● **PROBLEM REQUIREMENTS**:
Reproduce this listing from its first line through the line with "(s.setStation v).air = s.air := rfl", inclusive, leaving out all that follows.

● **LISTED ENTRIES**:
-- ==== Sys2Proof/Laws/State.lean ====
section
/-! SUPPORT. One lemma per field of State per replacement of a block, so that no later proof unfolds a record update. -/

namespace Sys2Proof.Machine

@[simp] theorem State.setStation_station (s : State) (v : Station) : (s.setStation v).station = v := rfl
@[simp] theorem State.setStation_settings (s : State) (v : Station) : (s.setStation v).settings = s.settings := rfl
@[simp] theorem State.setStation_startup (s : State) (v : Station) : (s.setStation v).startup = s.startup := rfl
@[simp] theorem State.setStation_inputs (s : State) (v : Station) : (s.setStation v).inputs = s.inputs := rfl
@[simp] theorem State.setStation_air (s : State) (v : Station) : (s.setStation v).air = s.air := rfl
@[simp] theorem State.setStation_vent (s : State) (v : Station) : (s.setStation v).vent = s.vent := rfl
@[simp] theorem State.setStation_bays (s : State) (v : Station) : (s.setStation v).bays = s.bays := rfl
@[simp] theorem State.setStation_peers (s : State) (v : Station) : (s.setStation v).peers = s.peers := rfl
@[simp] theorem State.setStation_guide (s : State) (v : Station) : (s.setStation v).guide = s.guide := rfl
@[simp] theorem State.setStation_light (s : State) (v : Station) : (s.setStation v).light = s.light := rfl
@[simp] theorem State.setStation_bus (s : State) (v : Station) : (s.setStation v).bus = s.bus := rfl
@[simp] theorem State.setStation_counters (s : State) (v : Station) : (s.setStation v).counters = s.counters := rfl
@[simp] theorem State.setStation_pending (s : State) (v : Station) : (s.setStation v).pending = s.pending := rfl
@[simp] theorem State.setStation_self (s : State) : s.setStation s.station = s := rfl
@[simp] theorem State.setStation_setStation (s : State) (v w : Station) : (s.setStation v).setStation w = s.setStation w := rfl

@[simp] theorem State.setSettings_station (s : State) (v : Settings) : (s.setSettings v).station = s.station := rfl
@[simp] theorem State.setSettings_settings (s : State) (v : Settings) : (s.setSettings v).settings = v := rfl
@[simp] theorem State.setSettings_startup (s : State) (v : Settings) : (s.setSettings v).startup = s.startup := rfl
@[simp] theorem State.setSettings_inputs (s : State) (v : Settings) : (s.setSettings v).inputs = s.inputs := rfl
@[simp] theorem State.setSettings_air (s : State) (v : Settings) : (s.setSettings v).air = s.air := rfl
@[simp] theorem State.setSettings_vent (s : State) (v : Settings) : (s.setSettings v).vent = s.vent := rfl
@[simp] theorem State.setSettings_bays (s : State) (v : Settings) : (s.setSettings v).bays = s.bays := rfl
@[simp] theorem State.setSettings_peers (s : State) (v : Settings) : (s.setSettings v).peers = s.peers := rfl
@[simp] theorem State.setSettings_guide (s : State) (v : Settings) : (s.setSettings v).guide = s.guide := rfl
@[simp] theorem State.setSettings_light (s : State) (v : Settings) : (s.setSettings v).light = s.light := rfl
@[simp] theorem State.setSettings_bus (s : State) (v : Settings) : (s.setSettings v).bus = s.bus := rfl
@[simp] theorem State.setSettings_counters (s : State) (v : Settings) : (s.setSettings v).counters = s.counters := rfl
@[simp] theorem State.setSettings_pending (s : State) (v : Settings) : (s.setSettings v).pending = s.pending := rfl
@[simp] theorem State.setSettings_self (s : State) : s.setSettings s.settings = s := rfl
@[simp] theorem State.setSettings_setSettings (s : State) (v w : Settings) : (s.setSettings v).setSettings w = s.setSettings w := rfl
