@[simp] theorem State.startScan_station (s : State) : s.startScan.station = s.station := by
  simp [State.startScan]
@[simp] theorem State.startScan_settings (s : State) : s.startScan.settings = s.settings := by
  simp [State.startScan]
@[simp] theorem State.startScan_startup (s : State) : s.startScan.startup = s.startup := by
  simp [State.startScan]
@[simp] theorem State.startScan_inputs (s : State) : s.startScan.inputs = s.inputs := by
  simp [State.startScan]
@[simp] theorem State.startScan_air (s : State) : s.startScan.air = s.air := by
  simp [State.startScan]
@[simp] theorem State.startScan_vent (s : State) : s.startScan.vent = s.vent := by
  simp [State.startScan]
@[simp] theorem State.startScan_peers (s : State) : s.startScan.peers = s.peers := by
  simp [State.startScan]
@[simp] theorem State.startScan_guide (s : State) : s.startScan.guide = s.guide := by
  simp [State.startScan]
@[simp] theorem State.startScan_light (s : State) : s.startScan.light = s.light := by
  simp [State.startScan]
@[simp] theorem State.startScan_bus (s : State) : s.startScan.bus = s.bus := by
  simp [State.startScan]
@[simp] theorem State.startScan_counters (s : State) : s.startScan.counters = s.counters := by
  simp [State.startScan]
@[simp] theorem State.startScan_pending (s : State) : s.startScan.pending = s.pending := by
  simp [State.startScan]

/-- All that `startScan` can change: `bays`. -/
theorem State.startScan_only (s : State) :
    s.startScan = s.setBays s.startScan.bays :=
  State.ext_fields (by simp) (by simp) (by simp) (by simp) (by simp) (by simp) (by simp) (by simp) (by simp) (by simp) (by simp) (by simp) (by simp)

@[simp] theorem State.passage_station (s : State) (g : GateSettings) (p : Passage) : (s.passage g p).station = s.station := by
  simp only [State.passage]; (repeat' split) <;> simp
@[simp] theorem State.passage_settings (s : State) (g : GateSettings) (p : Passage) : (s.passage g p).settings = s.settings := by
  simp only [State.passage]; (repeat' split) <;> simp
@[simp] theorem State.passage_startup (s : State) (g : GateSettings) (p : Passage) : (s.passage g p).startup = s.startup := by
  simp only [State.passage]; (repeat' split) <;> simp
@[simp] theorem State.passage_inputs (s : State) (g : GateSettings) (p : Passage) : (s.passage g p).inputs = s.inputs := by
  simp only [State.passage]; (repeat' split) <;> simp
@[simp] theorem State.passage_air (s : State) (g : GateSettings) (p : Passage) : (s.passage g p).air = s.air := by
  simp only [State.passage]; (repeat' split) <;> simp
@[simp] theorem State.passage_vent (s : State) (g : GateSettings) (p : Passage) : (s.passage g p).vent = s.vent := by
  simp only [State.passage]; (repeat' split) <;> simp
@[simp] theorem State.passage_peers (s : State) (g : GateSettings) (p : Passage) : (s.passage g p).peers = s.peers := by
  simp only [State.passage]; (repeat' split) <;> simp
@[simp] theorem State.passage_guide (s : State) (g : GateSettings) (p : Passage) : (s.passage g p).guide = s.guide := by
  simp only [State.passage]; (repeat' split) <;> simp
@[simp] theorem State.passage_pending (s : State) (g : GateSettings) (p : Passage) : (s.passage g p).pending = s.pending := by
  simp only [State.passage]; (repeat' split) <;> simp

/-- All that `passage` can change: `bays`, `light`, `bus`, `counters`. -/
theorem State.passage_only (s : State) (g : GateSettings) (p : Passage) :
    s.passage g p = (((s.setBays (s.passage g p).bays).setLight (s.passage g p).light).setBus (s.passage g p).bus).setCounters (s.passage g p).counters :=
  State.ext_fields (by simp) (by simp) (by simp) (by simp) (by simp) (by simp) (by simp) (by simp) (by simp) (by simp) (by simp) (by simp) (by simp)

@[simp] theorem State.baysListen_station (s : State) : s.baysListen.station = s.station := by
  simp [State.baysListen]
@[simp] theorem State.baysListen_settings (s : State) : s.baysListen.settings = s.settings := by
  simp [State.baysListen]
@[simp] theorem State.baysListen_startup (s : State) : s.baysListen.startup = s.startup := by
  simp [State.baysListen]
@[simp] theorem State.baysListen_inputs (s : State) : s.baysListen.inputs = s.inputs := by
  simp [State.baysListen]
@[simp] theorem State.baysListen_air (s : State) : s.baysListen.air = s.air := by
  simp [State.baysListen]
@[simp] theorem State.baysListen_vent (s : State) : s.baysListen.vent = s.vent := by
  simp [State.baysListen]
@[simp] theorem State.baysListen_peers (s : State) : s.baysListen.peers = s.peers := by
  simp [State.baysListen]
@[simp] theorem State.baysListen_guide (s : State) : s.baysListen.guide = s.guide := by
  simp [State.baysListen]
@[simp] theorem State.baysListen_light (s : State) : s.baysListen.light = s.light := by
  simp [State.baysListen]
@[simp] theorem State.baysListen_bus (s : State) : s.baysListen.bus = s.bus := by
  simp [State.baysListen]
@[simp] theorem State.baysListen_counters (s : State) : s.baysListen.counters = s.counters := by
  simp [State.baysListen]
@[simp] theorem State.baysListen_pending (s : State) : s.baysListen.pending = s.pending := by
  simp [State.baysListen]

● **RESULT OF THE EXERCISE**:
-- ==== Sys2Proof/Laws/State.lean ====
section
/-! SUPPORT. One lemma per field of State per replacement of a block, so that no later proof unfolds a record update. -/

namespace Sys2Proof.Machine

@[simp] theorem State.setStation_station (s : State) (v : Station) : (s.setStation v).station = v := rfl
@[simp] theorem State.setStation_settings (s : State) (v : Station) : (s.setStation v).settings = s.settings := rfl
@[simp] theorem State.setStation_startup (s : State) (v : Station) : (s.setStation v).startup = s.startup := rfl
@[simp] theorem State.setStation_inputs (s : State) (v : Station) : (s.setStation v).inputs = s.inputs := rfl
@[simp] theorem State.setStation_air (s : State) (v : Station) : (s.setStation v).air = s.air := rfl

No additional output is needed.